• Task details: Somewhere below are a line with "- 1, wasted" and a later line with "(R43, R260) -/". Output exactly those lines and all lines between them.

• Records shown:
-- ==== Sys2Proof/Machine/Jobs.lean ====
section
/-! DEFINITION. The frames the quads hold: lookup, the side buffer and its queues (R257 to R259), port counters (R221,
R225), stage-4 slot accounting (R480), and the ways a frame leaves (R43, R50, R260). -/

namespace Sys2Proof.Machine

/-! ### Port counters (R221, R222, R225) -/

/-- Counter `i` of port `p`, `n` more modulo 2^48; bit 47 setting raises STATS_HALF and names the counter (R225). -/
def State.stat (s : State) (p i : Nat) (n : Nat := 1) : State :=
  let k := 64 * p + i
  let old := Store.get zNat s.prt.stats k
  let new := (old + n) % 2 ^ 48
  let s1 := { s with prt := { s.prt with stats := Store.put zNat s.prt.stats k new } }
  if !bitAt old 47 && bitAt new 47 then
    let s2 := if s1.on (PRT.STICKY_STATS_HALF p) then s1
      else (s1.wr (PRT.STATS_SEL_HALF_IDX p) i).wr (PRT.STATS_SEL_HALF_VALID p) 1
    s2.sticky (PRT.STICKY_STATS_HALF p)
  else s1

/-- The size bin of a good frame, from the first bin's index. -/
def sizeBin (base len : Nat) : Nat :=
  base + (if len ≤ 64 then 0 else if len ≤ 127 then 1 else if len ≤ 255 then 2 else if len ≤ 511 then 3
    else if len ≤ 1023 then 4 else if len ≤ 1518 then 5 else if len ≤ 2047 then 6 else 7)

def State.linkUp (s : State) (p : Nat) : Bool := s.on (PRT.STAT_LINK p)
def State.idleNow (s : State) (p : Nat) : State :=
  { s with prt := { s.prt with idleRaw := Store.put zNat s.prt.idleRaw p s.raw } }

/-! ### Power domains (R436, R437) -/

def domFld (d : Nat) : Fld := ⟨PWR.DOM_STATE (d / 8), 4 * (d % 8), 2⟩
def domFailed (d : Nat) : Fld := ⟨PWR.DOM_STATE (d / 8), 4 * (d % 8) + 2, 1⟩
/-- A domain's state: 0 Run, 1 Doze, 2 Retain, 3 Off. -/
def State.domState (s : State) (d : Nat) : Nat := s.rd (domFld d)

/-- A domain that is stopped begins to wake (R446). Outside a request `PWR.SLEEP_STAT` reads waking. -/
def State.startWake (s : State) (d : Nat) : State :=
  if s.domState d < 2 ∨ s.pwr.wakes.any (fun w => w.dom == d) = true then s
  else
    let s1 := if s.pwr.sleep.isNone && !s.pwr.exiting then (s.wr PWR.SLEEP_STAT_STATE 4).wr PWR.SLEEP_STAT_DOMAIN d else s
    { s1 with pwr := { s1.pwr with wakes := s1.pwr.wakes ++ [⟨d, 1, false, s1.raw⟩] } }

/-- Keep-alive is in force or being entered. -/
def State.kaNow (s : State) : Bool :=
  s.mode == 8 || (match s.pwr.sleep with | some r => r.kind == .keepAlive | none => false)

/-- A sleeping port asked to wake (R227): `cause` as `PRT.WAKE_STAT`. In Keep-alive PWR wakes it in its turn (R448). -/
def State.wakePort (s : State) (p cause : Nat) : State :=
  let s1 := s.wr (PRT.WAKE_STAT_CAUSE p) cause
  if s1.kaNow then s1 else s1.startWake p

/-! ### Jobs -/

def State.findJob (s : State) (id : Nat) : Option Job := s.rsp.jobs.find? (fun j => j.id == id)
def State.setJobs (s : State) (l : List Job) : State := { s with rsp := { s.rsp with jobs := l } }
/-- A job in place of the one with its number. -/
def State.putJob (s : State) (j : Job) : State := s.setJobs (s.rsp.jobs.map (fun x => if x.id = j.id then j else x))
def State.delJob (s : State) (id : Nat) : State := s.setJobs (s.rsp.jobs.filter (fun x => x.id != id))

/-- A job takes the next number and joins the others. -/
def State.addJob (s : State) (j : Job) : State :=
  { s with rsp := { s.rsp with jobs := s.rsp.jobs ++ [{ j with id := s.rsp.nextId }], nextId := s.rsp.nextId + 1 } }

/-- A blank job of a port's quad. -/
def blankJob (p : Nat) : Job :=
  ⟨0, p / 8, p, false, .rx, [], 0, 0, false, 0, false, 0, none, 0, 0, true, 0, none, 0, none, 0, 0, 0, none, 0, 0, 0, none, false,
    false, false, false, none, false, false, [], 0⟩

/-- Requests of quad `q` in a stage. -/
def State.jobsIn (s : State) (q : Nat) (st : JobSt) : List Job := s.rsp.jobs.filter (fun j => j.quad == q && j.st == st)

/-- Side-buffer occupancy (R257). -/
def State.sideUsed (s : State) (q : Nat) : Nat := (s.jobsIn q .declined).length + (s.jobsIn q .slow).length

/-- Event `bit` of every sequencer of a quad (R377). -/
def State.quadEvent (s : State) (q bit : Nat) : State := (List.range 8).foldl (fun t i => t.seqEvent (8 * q + i) bit) s

/-- Requests pass from the side buffer to queue 96 + q and queue 104 + q, and reservation requests into queue 108 + q (R247),
as credit allows (R258, R259), in order. -/
def State.pump (s : State) (q : Nat) : State :=
  let s1 := (s.jobsIn q .declined).foldl (fun t j =>
    if t.qRoom (96 + q) 1 then ((t.qPut (96 + q)).putJob { j with st := .atSeq }).quadEvent q 0 else t) s
  let s2 := (s1.jobsIn q .slow).foldl (fun t j =>
    if t.qRoom (104 + q) 1 then (t.qPut (104 + q)).putJob { j with st := .staged, since := t.raw } else t) s1
  (s2.jobsIn q .wantSlot).foldl (fun t j =>
    if !j.inQ && t.qRoom (108 + q) 1 then (t.qPut (108 + q)).putJob { j with inQ := true } else t) s2

/-! ### Slot accounting of stage 4 (R480) -/

def State.slotIssued (s : State) (q : Nat) : State := s.updTd q (fun t => { t with pend := t.pend + 1 })
def State.slotRetired (s : State) (q : Nat) : State :=
  (s.updTd q (fun t => { t with pend := t.pend - 1, retired := (t.retired + 1) % 2 ^ 64 })).count 0 9 q
def State.slotWasted (s : State) (q : Nat) : State :=
  (s.updTd q (fun t => { t with pend := t.pend - 1, wasted := (t.wasted + 1) % 2 ^ 64 })).count 0 10 q

/-! ### Work items of the sequencers (R481) -/

/-- The issued cycles of a work item of sequencer `n`, held until now: retired or wasted. -/
def State.itemCycles (s : State) (n k : Nat) (ok : Bool) : State :=
  if k = 0 then s
  else if ok then (s.updTd (64 + n) (fun t => { t with pend := t.pend - k, retired := (t.retired + k) % 2 ^ 64 })).count 6 1 n k
  else (s.updTd (64 + n) (fun t => { t with pend := t.pend - k, wasted := (t.wasted + k) % 2 ^ 64 })).count 6 2 n k

/-- The work item of sequencer `n` ends. -/
def State.itemEnd (s : State) (n : Nat) (ok : Bool) : State :=
  match (s.sq n).item with
  | none => s
  | some k => (s.setSq n { s.sq n with item := none }).itemCycles n k ok

/-- The work item of sequencer `n` ends in a build: its cycles wait for the job's outcome. -/
def State.itemOwe (s : State) (n id : Nat) : State :=
  match (s.sq n).item with
  | none => s
  | some k =>
    let s1 := s.setSq n { s.sq n with item := none }
    s1.setSeqS (fun x => { x with owed := x.owed ++ [(id, n, k)] })

/-- The outcome of a job settles what a sequencer issued for it. -/
def State.itemSettle (s : State) (id : Nat) (ok : Bool) : State :=
  match s.seq.owed.find? (fun x => x.1 == id) with
  | none => s
  | some x => (s.setSeqS (fun z => { z with owed := z.owed.filter (fun y => y.1 != id) })).itemCycles x.2.1 x.2.2 ok

/-! ### How a job leaves (R43, R260) -/

/-- What a job holds of queues is returned: receive-buffer cells, its place in queues 96, 104 and 108. -/
def State.leaveQueues (s : State) (j : Job) : State :=
  let s1 := if j.cells = 0 then s else s.qTake j.port j.cells
  match j.st with
  | .atSeq => s1.qTake (96 + j.quad)
  | .staged => s1.qTake (104 + j.quad)
  | .wantSlot => if j.inQ then s1.qTake (108 + j.quad) else s1
  | _ => s1

/-- A departure slot is returned (R252, R253). -/
def State.leaveSlot (s : State) (j : Job) : State := if j.st = .held then s.give .depart j.port 1 else s

/-- The job's buffers and places are freed and it is gone. -/
def State.freeJob (s : State) (j : Job) : State :=
  (((((s.leaveQueues j).leaveSlot j).give .buffer j.quad 1).delJob j.id).quadEvent j.quad 1).pump j.quad

/-- A job goes to the Sump with a reason: a request under its term, a message as a buffer (R277). -/
def State.sumpJob (s : State) (j : Job) (reason : Nat) : State :=
  let s1 := (s.freeJob j).itemSettle j.id false
  let s2 := if j.slotted then s1.slotWasted j.quad else s1
  if j.isReq then s2.sumpRequest reason j.quad 13 j.quad j.frame (j.frame.length + 4)
  else s2.sump reason .buffer 14 j.quad

/-- A request counts as answered (R43). -/
def State.answerJob (s : State) (j : Job) : State :=
  let s0 := (s.freeJob j).itemSettle j.id true
  let s1 := if j.slotted then s0.slotRetired j.quad else s0
  if j.isReq then (s1.endRequest j.quad .answered).count 0 2 j.quad else s1

/-- A rebuild cancelled or without a slot: CANCEL_DROP, in the cancelled-then-dropped term (R255). -/
def State.cancelDrop (s : State) (j : Job) : State :=
  let s0 := (s.freeJob j).itemSettle j.id false
  let s1 := if j.isReq then s0.sticky RSP.STICKY_REBUILD_DROP else s0
  let s2 := if j.slotted then s1.slotWasted j.quad else s1
  if j.isReq then (s2.sump 0x0F .request 13 j.quad 1 j.frame (j.frame.length + 4)).endRequest j.quad .cancelDrop
  else s2.sump 0x0F .buffer 14 j.quad

/-! ### Stamp flags (R6, R312) -/

/-- SRC_WARM: the active oscillator is XO_IN, or the Grotto in WARM or READY. -/
def State.srcWarm (s : State) : Bool := !s.grottoActive || s.rd GRT.STATE_STATE == 2 || s.rd GRT.STATE_STATE == 3
/-- The time base is valid while the PLL is not in hold. -/
def State.stampValid (s : State) : Bool := !s.on TSC.LO_STAT_PLL_HOLD
def State.stampFlags (s : State) (poisoned predicted : Bool) : Nat :=
  b2n s.stampValid + 2 * b2n s.srcWarm + 4 * b2n poisoned + 8 * b2n predicted

/-! ### Stamps of received frames (R211) -/

/-- LAT and the delay to the reference plane of a port in one direction, in q (units of 2^-8 ns are 256 q). -/
def State.laneLat (s : State) (p dir : Nat) : Int := Store.get (fun _ => 0) s.prt.lat (16 * p + 8 * dir) * 256
def State.rxLag (s : State) (p : Nat) : Int := s.laneLat p 0 + s.sreg (PRT.RX_DELAY p) * 256
/-- L_tx of R212. -/
def State.txLag (s : State) (p : Nat) : Int := s.laneLat p 1 + s.sreg (PRT.TX_DELAY p) * 256

/-- T_rx of a received frame on timescale `n` (R211). -/
def State.rxStamp (s : State) (j : Job) (n : Nat) : Nat := ofSigned 96 ((j.rxT.getD n 0 : Int) - s.rxLag j.port)

end Sys2Proof.Machine
end

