/-- R361: the frame at the head of ring `r` is checked and read. A full egress queue holds it back (R29). -/
def State.transmit (s : State) (r : Nat) (dataErr : Option Nat) (poisoned : Bool) : State :=
  let x := s.ringOf r
  match txFrameDescs 8 x.txd with
  | none => s
  | some ds =>
    let d := match ds with | y :: _ => y.2 | [] => []
    let slot := match ds.getLast? with | some y => y.1 | none => 0
    let p := leAt d 10 1 % 32
    let flags := leAt d 11 1
    let tag := leAt d 12 2
    let code := s.txCode r ds
    let taken := s.setRing r { x with txd := x.txd.drop ds.length }
    if x.st ≠ .enabled ∨ s.ringKind r ≠ 1 ∨ !s.txPoolOpen then s
    else if code ≠ 0 then
      let f := (s.ringOwner r).getD 0
      let s1 := if !s.granted f 12 (16 * p) .write then taken.deny f 12 .write else taken
      s1.txCpl r slot ds.length tag code 0 (b2n (bitAt flags 1))
    else if !s.qRoom (32 + p) 1 then s
    else
      let bytes := ds.flatMap (fun y => s.bytesAt (leAt y.2 0 8) (leAt y.2 8 2))
      match dataErr with
      | some c =>
        ((taken.dmaAbort r 1 c).sump 0x1B .buffer 18 r 1 [] 0).txCpl r slot ds.length tag stABORTED 0 (b2n (bitAt flags 1))
      | none =>
        let ts := leAt d 14 1
        let f : TxFrame := ⟨s.rsp.nextId, r, slot, ds.length, p, bitAt flags 2, bitAt flags 1, tag, ts % 64, bitAt ts 6, bytes,
          s.raw, poisoned⟩
        let s1 := ((taken.setTx (taken.prt.tx ++ [f])).qPut (32 + p)).issue .buffer 4 1
        let s2 := { s1 with rsp := { s1.rsp with nextId := s1.rsp.nextId + 1 } }
        let s3 := if s2.on (PRT.STAT_SLEEPING p) then s2.wakePort p 3 else s2
        if poisoned then (s3.poisonSeen).dropTx f stPOISONED 0x10 else s3

def execTransmitFrame (ring : Nat) (dataErr : Option Nat) (poisoned : Bool) (t : Nat) (s : State) :
    Host.Outcome State Fault Refusal :=
  .next ((s.advance t).transmit ring dataErr poisoned)

/-- R362: LINK stayed 0 for 10 ms after the frame was read. -/
def execTxLinkTimeout (id t : Nat) (s0 : State) : Host.Outcome State Fault Refusal :=
  let s := s0.advance t
  .next (match s.findTx id with
    | some f =>
      if !s.linkUp f.port && decide (f.readRaw + 10000000 * qNs ≤ s.raw)
          && decide (Store.get zNat s.prt.linkRaw f.port + 10000000 * qNs ≤ s.raw) then s.dropTx f stTIMEOUT 0x1B else s
    | none => s)

/-! ### Ring operations (R350 to R352) -/

def isPow2 (n : Nat) : Bool := n != 0 && n &&& (n - 1) == 0

/-- What ENABLE refuses (R351). -/
def State.enableBad (s : State) (r : Nat) : Bool :=
  let kind := s.ringKind r
  let size := s.ringSize r
  let w := fun k => s.nreg (Tbl.ringWord.key (8 * r + k))
  let o := s.ringOwner r
  let sr := s.rd (ringFld r 7 16 10)
  o.isNone || decide (5 ≤ kind) || !(isPow2 size && decide (64 ≤ size) && decide (size ≤ 65536))
    || s.sqAddr r % 64 != 0 || s.cqAddr r % (if kind = 4 then 4 else 64) != 0
    || ((kind == 2 || kind == 3) && decide (8 < s.rd (ringFld r 0 16 4)))
    || (s.on (ringFld r 0 14 1) && decide (s.vectors (o.getD 0) ≤ s.rd (ringFld r 0 8 6)))
    || (kind == 1 && s.on (ringFld r 7 26 1) && !s.ringIs (o.getD 0) 4 sr)
    || bitsOf (w 0) 3 5 != 0 || bitsOf (w 0) 15 1 != 0 || bitsOf (w 0) 27 5 != 0 || bitsOf (w 1) 17 3 != 0 || bitsOf (w 7) 27 5 != 0

/-- STATUS and the banked copy of `HIF.RING_CTRL` for master `m`. -/
def State.ringCtrl (s : State) (m ring op code : Nat) : State :=
  let s1 := s.setN (Tbl.ringCtrl.key m) (ring % 1024 + 2 ^ 12 * (op % 4) + 2 ^ 24 * code)
  if code = stREFUSED then s1.refuseCfg .hif else if code = stDENIED then s1.deny m 18 .write else s1

/-- A ring that ENABLE or DISABLE may not touch: outside the master's range, the master not being 0. -/
def State.ringDenied (s : State) (m r : Nat) : Bool := m != 0 && !s.owns m r

def State.ringEnable (s : State) (m r : Nat) : State :=
  let x := s.ringOf r
  let code := lowestCode [codeIf (s.enableBad r) stREFUSED, codeIf (x.st != .disabled) stBUSY, codeIf (s.ringDenied m r) stDENIED,
    codeIf s.modeNoCmd stMODE_FORBIDS]
  let s1 := if code = 0 then s.setRing r { x with st := .enabled, sqHead := 0, sqTail := 0, cqHead := 0, cqTail := 0, phase := true,
                                                  posted := [], txd := [], cpls := [], openBuf := none, sigN := 0 } else s
  s1.ringCtrl m r 1 code

/-- Commands of a ring that wait in queue 143 complete ABORTED. -/
def State.abortCmds (s : State) (r : Nat) : State :=
  (s.hif.cmdQ.filter (fun c => c.ring == r)).foldl (fun t c => t.complete c stABORTED 0) s

/-- Every fetched transmit descriptor of a ring completes ABORTED, one completion a frame. -/
def State.abortTxd (s : State) (r : Nat) : Nat → List (Nat × List Byte) → State
  | 0, _ => s
  | fuel + 1, l =>
    match l with
    | [] => s
    | d :: _ =>
      let ds := (txFrameDescs 8 l).getD l
      let slot := match ds.getLast? with | some y => y.1 | none => 0
      State.abortTxd (s.txCpl r slot ds.length (leAt d.2 12 2) stABORTED 0 (b2n (bitAt (leAt d.2 11 1) 1))) r fuel
        (l.drop ds.length)

/-- Unclaimed buffers of a ring complete ABORTED with COUNT 0, one completion each. -/
def State.abortPosted (s : State) (r : Nat) : State :=
  let x := s.ringOf r
  x.posted.foldl (fun t b => t.postCpl r ⟨b.1, stABORTED, 1, 0, 0, 0, 0, 1, none⟩) (s.setRing r { x with posted := [] })

/-- R352: DISABLE of an ENABLED or ERROR ring. -/
def State.startDrain (s : State) (r : Nat) : State :=
  let x := s.ringOf r
  let s1 := (s.setRing r { x with st := .draining, txd := [] }).markErr r false
  let s2 := (s1.abortCmds r).abortTxd r x.txd.length x.txd
  let s3 := (s2.prt.tx.filter (fun f => f.ring == r)).foldl (fun t f => t.dropTx f stABORTED 0x1B) s2
  (s3.closeBuf r).abortPosted r

def State.ringDisable (s : State) (m r : Nat) : State :=
  let x := s.ringOf r
  if s.ringDenied m r then s.ringCtrl m r 2 stDENIED
  else
    let s1 := if x.st = .enabled ∨ x.st = .error then s.startDrain r else s
    s1.ringCtrl m r 2 stOK
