/-- The scrubber visits a bucket; a pass is complete at the last bucket of the last quad. -/
def execLimitScrubVisit (q bucket t : Nat) (s0 : State) : Host.Outcome State Fault Refusal :=
  let s := s0.advance t
  let n := 2 ^ s.variant.bucketsLog2
  .next (if !s.quadPresent q || decide (n ≤ bucket) then s
    else
      let b := s.bucket q bucket
      let live := s.rd RSP.STAT_BANK
      let r := if b.clsValid then refill b s.unitsNow (s.cls live b.cls 0 0 20) (s.cls live b.cls 1 0 16)
        else { b with stamp := s.unitsNow }
      let s1 := s.setBucket q bucket r
      if bucket + 1 = n ∧ q + 1 = s.variant.quads then s1.bumpF RSP.LIMIT_STAT_SCRUB_PASS else s1)

/-! ### Where a request goes at stage 4 -/

/-- How stage 4 ends: with a state, or in a stall, for want of side-buffer space or of a pipe. -/
inductive Stage4
  | done (s : State)
  | sideFull
  | stall
  deriving DecidableEq, Repr

def State.sideRoom (s : State) (q : Nat) : Bool := decide (s.sideUsed q < 1024)

/-- The slot of an item that is consumed, declined or passed to the slow path is retired (R480). -/
def State.retireSlot (s : State) (j : Job) : State × Job :=
  if j.slotted then (s.slotRetired j.quad, { j with slotted := false }) else (s, j)

/-- The slow path (R238, R242, R259): causes 0 sequencer, 1 HOST, 2 default ring, 3 truncated, 4 empty bucket, 5 ESMC, 6
upstream Announce. -/
def State.enterSlow (s : State) (j : Job) (cause : Nat) : Stage4 :=
  if !j.slowOk then .done (s.sumpJob j 0x13)
  else if !s.sideRoom j.quad then .sideFull
  else
    let r := s.retireSlot j
    .done ((r.1.putJob { r.2 with st := .slow, cause := cause, since := s.raw }).pump j.quad)

/-- A declined request enters the side buffer (R257). -/
def State.enterSeq (s : State) (j : Job) : Stage4 :=
  if !s.sideRoom j.quad then .sideFull
  else
    let r := s.retireSlot j
    let s1 := (r.1.bump48 (RSP.Q_DECLINED_LO j.quad)).count 0 4 j.quad
    .done ((s1.putJob { r.2 with st := .declined, cause := 0, since := s.raw }).pump j.quad)

/-- What a job takes from the profile it is classified to, or from the default ring. -/
def State.withProfile (s : State) (j : Job) (p : Nat) : Job :=
  let b := s.rd RSP.STAT_BANK
  { j with bank := b, profile := some p, ring := s.prof b p 1 0 10, maxRes := s.prof b p 1 16 16, slowOk := s.prof b p 0 20 1 == 1,
           lead := s.prof b p 2 0 13 }
def State.withDefault (s : State) (j : Job) : Job :=
  { j with bank := s.rd RSP.STAT_BANK, profile := none, ring := s.rd RSP.DEFAULT_RING_RING, maxRes := s.rd RSP.DEFAULT_RING_MAX_RES,
           slowOk := true }

/-! ### The builder (R243 to R246, R255, R293) -/

/-- The packet of a job's frame. -/
def State.pktOfJob (s : State) (j : Job) : Option Pkt :=
  if j.trunc then none else pktOf (s.rd (PRT.VLAN_CFG_OUTER_TPID j.port)) j.frame

/-- The frame of a request's answer. A PTP reply goes to the requester, or to the profile's multicast address where the request
came so and the profile has multicast Delay_Resp (R266). -/
def State.replyFrame (s : State) (j : Job) (k : Pkt) : State × Out :=
  let p := j.profile.getD 0
  match j.what with
  | some (.ntp kod) =>
    let i := s.prof j.bank p 0 10 6
    let ts := s.prof j.bank p 0 2 6
    let h := s.ntpHeader j.bank i ts kod k.body (s.rxStamp j ts)
    let r := match j.nts with | some x => s.ntsTail x | none => (s, [])
    (r.1, r.1.replyTo j.bank i k (h ++ r.2))
  | _ =>
    let d := s.jobDom j
    let f := s.domProfile d
    let i := s.domTpl d
    let multi := !k.unicast && (f == 0 || f == 2 || f == 3)
    let o := s.replyTo j.bank i k (s.ptpBody j (!multi) k.body)
    let g := s.castGroup d k.v false
    (s, if multi then { o with dmac := g.1, dst := g.2 } else o)

/-- Stage 4's build, first or second: a reply from its request, a message from its first frame's addressing. -/
def State.build (s : State) (j : Job) : State × Job :=
  match j.what with
  | some (.esmc _) | some (.program _ _) => (s, j)
  | _ =>
    if j.isReq then
      match s.pktOfJob j with
      | some k => let r := s.replyFrame j k
        (r.1, { j with out := some r.2 })
      | none => (s, j)
    else
      let req := match s.pktOfJob j with | some k => k.body | none => []
      let uni := match j.out with | some o => castOf o.dmac == 0 | none => false
      (s, { j with out := j.out.map (fun o => { o with body := s.ptpBody j uni req }) })

/-- The timescale a request's stamps are on. -/
def State.jobTs (s : State) (j : Job) : Nat :=
  match j.profile with
  | some p => if s.prof j.bank p 0 0 2 = 1 then s.domTs (s.prof j.bank p 0 24 6) else s.prof j.bank p 0 2 6
  | none => 0

/-- A request built and its departure asked for. -/
def State.buildReply (s : State) (j : Job) (w : What) (kod : Bool) (x : Option NtsCtx) : State :=
  let r := s.build { j with what := some w, kod := kod, nts := x, ts := s.jobTs j }
  r.1.askReply r.2

/-! ### Stages 3 and 4 of a request -/

/-- What comes out of a pipe (R289, R295, R296). -/
def State.ntsServe (s : State) (j : Job) (k : Pkt) (kod : Bool) : Stage4 :=
  match s.pickPipe j.quad with
  | none => .stall
  | some pipe =>
    let r := s.ntsRequest j.quad pipe k.body kod
    match r.2 with
    | .sump c => .done (r.1.sumpJob j c)
    | .decline => if kod then .done (r.1.sumpJob j 0x08) else r.1.enterSeq j
    | .nak x => .done (r.1.buildReply j (.ntp 2) true (some x))
    | .serve x => .done (r.1.buildReply j (.ntp (b2n kod)) kod (some x))

/-- Stage 4 of a request to an NTP profile (R244). -/
def State.serveNtp (s : State) (j : Job) (k : Pkt) : Stage4 :=
  let p := j.profile.getD 0
  let set := s.prof j.bank p 0 8 2
  let nts := hasNts k.body
  if !ntpClient k.body || s.castBad j.bank (s.prof j.bank p 0 10 6) k then s.enterSeq j
  else if k.body.length = 48 then (if set = 2 then s.enterSeq j else .done (s.buildReply j (.ntp 0) false none))
  else if nts && set != 0 then s.ntsServe j k false
  else s.enterSeq j

/-- Stage 4 of a request to a PTP profile (R265, R266). -/
def State.servePtp (s : State) (j : Job) (k : Pkt) : Stage4 :=
  let d := s.prof j.bank (j.profile.getD 0) 0 24 6
  let r := s.ptpHandle j k d
  match r.2 with
  | .sump c => .done (r.1.sumpJob j c)
  | .decline => r.1.enterSeq j
  | .slow => r.1.enterSlow j 6
  | .consume => .done (r.1.answerJob j)
  | .reply w =>
    if s.castBad j.bank (s.domTpl d) k then s.enterSeq j
    else
      -- the sequenceId of a Signaling message of ours is left open
      let f := r.1.free
      match w with
      | .signaling _ => .done (f.2.buildReply { j with seqId := f.1 % 2 ^ 16 } w false none)
      | _ => .done (r.1.buildReply j w false none)

/-- An empty bucket (R242). -/
def State.emptyBucket (s : State) (j : Job) (c : Nat) : Stage4 :=
  let b := j.bank
  let p := j.profile.getD 0
  let due := s.emptyHits j.quad c % 2 ^ s.cls b c 0 24 4 == 0
  let fit := match s.pktOfJob j with
    | some k => if decide (48 ≤ k.body.length) && !s.castBad b (s.prof b p 0 10 6) k && k.v != 0 then some k else none
    | none => none
  match s.cls b c 0 22 2 with
  | 2 => let r := s.issueSlot j
    r.1.enterSlow r.2 4
  | 0 =>
    match fit with
    | some k =>
      if !due || s.prof b p 0 0 2 != 0 then .done (s.sumpJob j 0x08)
      else
        let r := s.issueSlot j
        if hasNts k.body then
          (if s.cls b c 0 28 1 = 1 then r.1.ntsServe r.2 k true else .done (s.sumpJob j 0x08))
        else .done (r.1.buildReply r.2 (.ntp 1) true none)
    | none => .done (s.sumpJob j 0x08)
  | _ => .done (s.sumpJob j 0x08)

/-- Stages 3 and 4 under a rule of ACTION 0 or 1. -/
def State.limitAndServe (s : State) (j : Job) (decline : Bool) : Stage4 :=
  let p := j.profile.getD 0
  let c := s.prof j.bank p 0 16 4
  let k := viewOf (s.rd (PRT.VLAN_CFG_OUTER_TPID j.port)) j.frame
  let x := s.charge j.quad j.bank c k ((j.frame.drop 6).take 6)
  if !x.2 then x.1.emptyBucket j c
  else
    let r := x.1.issueSlot j
    match decline, s.pktOfJob j with
    | false, some k => if s.prof j.bank p 0 0 2 = 1 then r.1.servePtp r.2 k else if k.v = 0 then r.1.enterSeq r.2 else r.1.serveNtp r.2 k
    | _, _ => r.1.enterSeq r.2

/-- Whether a request carries an NTS extension field, before it is classified (R236). -/
def State.jobNts (s : State) (j : Job) : Bool :=
  match s.pktOfJob j with | some k => k.v != 0 && decide (48 < k.body.length) && hasNts k.body | none => false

• Exercise solution:
  (s.updTd q (fun t => { t with pend := t.pend - 1, wasted := (t.wasted + 1) % 2 ^ 64 })).count 0 10 q

/-! ### Work items of the sequencers (R481) -/

/-- The issued cycles of a work item of sequencer `n`, held until now: retired or wasted. -/
def State.itemCycles (s : State) (n k : Nat) (ok : Bool) : State :=
  if k = 0 then s
  else if ok then (s.updTd (64 + n) (fun t => { t with pend := t.pend - k, retired := (t.retired + k) % 2 ^ 64 })).count 6 1 n k
  else (s.updTd (64 + n) (fun t => { t with pend := t.pend - k, wasted := (t.wasted + k) % 2 ^ 64 })).count 6 2 n k

/-- The work item of sequencer `n` ends. -/
def State.itemEnd (s : State) (n : Nat) (ok : Bool) : State :=
  match (s.sq n).item with
  | none => s
  | some k => (s.setSq n { s.sq n with item := none }).itemCycles n k ok

/-- The work item of sequencer `n` ends in a build: its cycles wait for the job's outcome. -/
def State.itemOwe (s : State) (n id : Nat) : State :=
  match (s.sq n).item with
  | none => s
  | some k =>
    let s1 := s.setSq n { s.sq n with item := none }
    s1.setSeqS (fun x => { x with owed := x.owed ++ [(id, n, k)] })

/-- The outcome of a job settles what a sequencer issued for it. -/
def State.itemSettle (s : State) (id : Nat) (ok : Bool) : State :=
  match s.seq.owed.find? (fun x => x.1 == id) with
  | none => s
  | some x => (s.setSeqS (fun z => { z with owed := z.owed.filter (fun y => y.1 != id) })).itemCycles x.2.1 x.2.2 ok

/-! ### How a job leaves (R43, R260) -/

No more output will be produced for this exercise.